Laura Marling

Laura Marling – Semper Femina (Album Review)

Rating:

Laura Marling transforms Virgil’s criticising and warning Latin line from Aeneid ‘fickle and changeable always is woman’ to become a celebration of femininity in Semper Femina, her 6th studio album.

The first track, ‘Soothing’, constructs a sensuality with an ominous bass line and strings section that melts into her soft narrative. The bass carries a more jolly and upbeat rhythm to poignant lyrics in ‘Always This Way’ and slips into a small instrumental. Similarly, ‘Wild Fire’ makes use of instruments that weave in and out of one another. These two tracks present the empowering, determined, and questioning Laura Marling that we know.

There are expressions of strained relationships throughout the album, expressed explicitly in the line; “you always say you love me most when I don’t know I’m being seen, well maybe someday when God takes me away I’ll understand what the fuck that means”. Marling’s slinky exploration of sexuality, also shown in her directing debut of the music video to ‘Soothing’ featuring two latex clad women stretching over a bed and each other, continues into ‘Don’t Pass Me By’. Pizzicato strings jump in between her leering determination and apathy in her partner’s unfeeling actions.
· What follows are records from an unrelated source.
-- ==== Sys2Proof/Syntax.lean ====
section
/-! DEFINITION. The instruction set of the KH-960: one constructor per row of spec/opcode_table.json.
An instruction word's constructor has the row's fields, at the row's widths and in the row's order (R94).
An event's constructor has the parameters that say where on the device it comes about, or what the outside world
supplies with it (spec/95_what_each_step_holds.md). -/

namespace Sys2Proof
The theme of relationships follows through to ‘The Valley’, with a beautiful British pastoral setting and emotive storytelling accompanied by a smooth string section against folk guitar plucking. The double bass is used here to underpin the discussion of sexuality that this album has embarked to explore in lyrics such as “we love beauty because it needs us to” and “innocence reminds us to cover our drooling gaze”.

There is a sense of calculated and tangible chord progressions in ‘Next Time’, complete with telling lyrics, while ‘Nouel’ stands as one of the strongest tracks of the album, partly because of its references to Virgil’s poem and other important cultural references. Marling deconstructs ideas of herself against Nouel’s character and the woman as muse. The fast paced plucking of this track is a nod to Marling’s musical and personal development across her albums.

‘Nothing, Not Nearly’ also uses the speak-singing vocal rhythm that is a frequent feature of Marling’s songwriting, and although it feels as if it could come from an earlier album, the distorted guitar comes to the front for a solo and separates it from anything Marling has really done before. This track closes the album with the sound of a guitar being put down and an entrance into the outside world suggested by the sound of birdsong; maybe something of the symbolic and metaphorical that can be read throughout this album.

Semper Femina’s use of relatable lyrics, cultural references allows for a calculated and accomplished peek into the spectrum of feminine identity and sexuality. Marling’s effortless gliding between vocal pitch, use of acoustic guitars mixed with orchestral sweeps, and varying perspectives throughout the album, sometimes signalled with subtle accent changes, encourages ideas of characters and the variety of women that Virgil tried to stand on. The ideas of nature, which Marling’s work is so often interested in, as well as a growing wisdom and maturity, sees Semper Femina achieve an awareness that there is much to discover in being both a woman and a being human.